▶ **WORK REQUIRED**
Gather every line from the entries below that includes "Bool".

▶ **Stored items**
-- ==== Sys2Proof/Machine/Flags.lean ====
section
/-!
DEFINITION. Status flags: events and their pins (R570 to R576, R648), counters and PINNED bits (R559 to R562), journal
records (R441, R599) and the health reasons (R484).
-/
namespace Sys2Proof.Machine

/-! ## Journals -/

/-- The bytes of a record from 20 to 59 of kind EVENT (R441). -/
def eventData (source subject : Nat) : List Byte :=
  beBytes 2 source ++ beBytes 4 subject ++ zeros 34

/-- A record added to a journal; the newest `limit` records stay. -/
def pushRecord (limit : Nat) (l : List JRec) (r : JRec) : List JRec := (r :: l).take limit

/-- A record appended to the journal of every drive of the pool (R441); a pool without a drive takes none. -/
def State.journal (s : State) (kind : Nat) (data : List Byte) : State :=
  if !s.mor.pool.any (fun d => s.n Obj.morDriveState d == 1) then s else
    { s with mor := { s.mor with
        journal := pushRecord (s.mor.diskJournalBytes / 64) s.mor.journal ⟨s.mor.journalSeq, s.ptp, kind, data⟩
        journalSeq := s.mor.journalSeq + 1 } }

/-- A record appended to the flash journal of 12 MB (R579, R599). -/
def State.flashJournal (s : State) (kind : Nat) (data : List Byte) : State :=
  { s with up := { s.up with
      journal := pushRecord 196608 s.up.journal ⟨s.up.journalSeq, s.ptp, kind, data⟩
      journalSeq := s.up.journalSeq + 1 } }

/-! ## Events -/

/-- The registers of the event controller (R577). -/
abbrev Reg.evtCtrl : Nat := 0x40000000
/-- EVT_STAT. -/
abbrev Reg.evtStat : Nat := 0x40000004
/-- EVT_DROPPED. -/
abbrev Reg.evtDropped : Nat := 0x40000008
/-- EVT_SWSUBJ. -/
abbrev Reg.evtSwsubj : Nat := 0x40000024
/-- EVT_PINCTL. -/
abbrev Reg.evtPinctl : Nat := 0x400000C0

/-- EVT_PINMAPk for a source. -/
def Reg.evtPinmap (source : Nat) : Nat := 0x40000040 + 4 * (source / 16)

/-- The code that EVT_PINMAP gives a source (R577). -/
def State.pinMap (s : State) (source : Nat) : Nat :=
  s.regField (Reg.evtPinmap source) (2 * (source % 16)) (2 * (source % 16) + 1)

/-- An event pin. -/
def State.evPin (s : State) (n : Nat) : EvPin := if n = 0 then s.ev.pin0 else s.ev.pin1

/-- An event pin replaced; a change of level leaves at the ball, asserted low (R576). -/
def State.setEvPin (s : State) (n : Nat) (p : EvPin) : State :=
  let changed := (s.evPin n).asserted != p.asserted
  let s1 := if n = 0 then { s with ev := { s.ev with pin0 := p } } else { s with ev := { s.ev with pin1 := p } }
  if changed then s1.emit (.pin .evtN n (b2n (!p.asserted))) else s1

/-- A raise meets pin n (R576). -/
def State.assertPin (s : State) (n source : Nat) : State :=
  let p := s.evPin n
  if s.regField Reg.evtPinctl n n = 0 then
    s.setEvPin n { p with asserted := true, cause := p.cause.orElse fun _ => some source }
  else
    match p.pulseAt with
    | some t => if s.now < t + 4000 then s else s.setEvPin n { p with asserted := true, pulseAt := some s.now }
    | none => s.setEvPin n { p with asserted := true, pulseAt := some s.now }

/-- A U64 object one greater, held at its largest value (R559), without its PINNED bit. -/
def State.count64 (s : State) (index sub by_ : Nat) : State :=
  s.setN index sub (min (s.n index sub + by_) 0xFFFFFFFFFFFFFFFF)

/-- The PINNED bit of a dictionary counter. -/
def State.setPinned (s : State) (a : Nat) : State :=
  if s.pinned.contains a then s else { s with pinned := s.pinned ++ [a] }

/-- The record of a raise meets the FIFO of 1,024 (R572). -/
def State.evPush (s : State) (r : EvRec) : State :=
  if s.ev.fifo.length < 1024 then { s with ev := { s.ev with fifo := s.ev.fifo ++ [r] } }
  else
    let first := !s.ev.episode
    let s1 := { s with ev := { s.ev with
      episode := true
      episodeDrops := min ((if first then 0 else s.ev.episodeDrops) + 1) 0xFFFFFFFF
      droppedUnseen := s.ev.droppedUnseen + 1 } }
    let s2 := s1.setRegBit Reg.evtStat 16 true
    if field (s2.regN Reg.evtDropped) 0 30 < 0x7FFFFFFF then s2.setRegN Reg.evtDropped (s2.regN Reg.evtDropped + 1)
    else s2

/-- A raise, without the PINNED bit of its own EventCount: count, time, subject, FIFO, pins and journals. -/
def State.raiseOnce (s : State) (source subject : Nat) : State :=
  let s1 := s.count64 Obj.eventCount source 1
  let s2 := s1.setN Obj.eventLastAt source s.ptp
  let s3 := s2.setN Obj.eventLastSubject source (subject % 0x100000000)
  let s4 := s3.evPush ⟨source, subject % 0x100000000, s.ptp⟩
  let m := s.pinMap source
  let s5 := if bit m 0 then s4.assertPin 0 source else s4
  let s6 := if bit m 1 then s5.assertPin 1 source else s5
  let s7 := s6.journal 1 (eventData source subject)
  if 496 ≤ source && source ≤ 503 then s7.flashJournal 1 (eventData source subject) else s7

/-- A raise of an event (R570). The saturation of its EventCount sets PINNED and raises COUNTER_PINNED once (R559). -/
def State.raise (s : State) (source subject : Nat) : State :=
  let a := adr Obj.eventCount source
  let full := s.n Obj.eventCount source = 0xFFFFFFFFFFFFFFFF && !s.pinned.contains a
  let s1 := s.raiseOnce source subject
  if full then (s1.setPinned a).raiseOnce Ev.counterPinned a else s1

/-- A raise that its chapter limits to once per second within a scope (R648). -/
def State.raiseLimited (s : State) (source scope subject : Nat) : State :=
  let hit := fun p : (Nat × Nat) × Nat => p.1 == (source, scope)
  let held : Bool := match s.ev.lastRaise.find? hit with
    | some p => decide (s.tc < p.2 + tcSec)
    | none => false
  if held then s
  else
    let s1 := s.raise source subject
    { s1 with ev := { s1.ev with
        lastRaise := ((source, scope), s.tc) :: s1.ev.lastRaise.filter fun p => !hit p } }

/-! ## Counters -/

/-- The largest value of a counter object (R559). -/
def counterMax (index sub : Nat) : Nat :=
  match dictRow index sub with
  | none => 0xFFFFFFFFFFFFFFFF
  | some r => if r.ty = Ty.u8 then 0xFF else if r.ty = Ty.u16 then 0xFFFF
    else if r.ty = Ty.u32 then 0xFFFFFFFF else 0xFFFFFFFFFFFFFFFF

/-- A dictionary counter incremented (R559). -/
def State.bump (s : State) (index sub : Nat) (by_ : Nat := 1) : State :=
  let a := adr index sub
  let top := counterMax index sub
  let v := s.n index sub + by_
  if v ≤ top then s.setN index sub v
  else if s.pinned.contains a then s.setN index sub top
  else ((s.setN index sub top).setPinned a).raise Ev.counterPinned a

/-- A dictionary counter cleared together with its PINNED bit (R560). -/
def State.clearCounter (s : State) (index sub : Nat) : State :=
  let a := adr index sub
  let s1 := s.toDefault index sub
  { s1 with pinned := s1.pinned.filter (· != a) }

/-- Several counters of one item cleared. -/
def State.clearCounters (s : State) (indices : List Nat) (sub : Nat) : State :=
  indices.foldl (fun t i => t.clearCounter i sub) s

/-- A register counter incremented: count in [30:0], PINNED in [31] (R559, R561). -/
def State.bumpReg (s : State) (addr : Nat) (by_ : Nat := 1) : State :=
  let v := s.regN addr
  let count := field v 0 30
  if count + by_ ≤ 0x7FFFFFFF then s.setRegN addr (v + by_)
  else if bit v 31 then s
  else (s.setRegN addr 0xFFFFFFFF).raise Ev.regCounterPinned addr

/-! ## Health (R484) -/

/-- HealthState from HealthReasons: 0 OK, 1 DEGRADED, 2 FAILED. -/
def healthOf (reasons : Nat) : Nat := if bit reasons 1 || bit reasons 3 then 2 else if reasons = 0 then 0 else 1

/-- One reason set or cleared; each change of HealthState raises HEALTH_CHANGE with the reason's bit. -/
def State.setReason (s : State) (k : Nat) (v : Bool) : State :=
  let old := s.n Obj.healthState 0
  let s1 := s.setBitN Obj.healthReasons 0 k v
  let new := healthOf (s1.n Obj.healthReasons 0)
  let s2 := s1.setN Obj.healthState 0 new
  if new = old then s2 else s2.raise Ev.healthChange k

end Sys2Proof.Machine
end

▶ **TASK RESULT**
  let held : Bool := match s.ev.lastRaise.find? hit with
def State.setReason (s : State) (k : Nat) (v : Bool) : State :=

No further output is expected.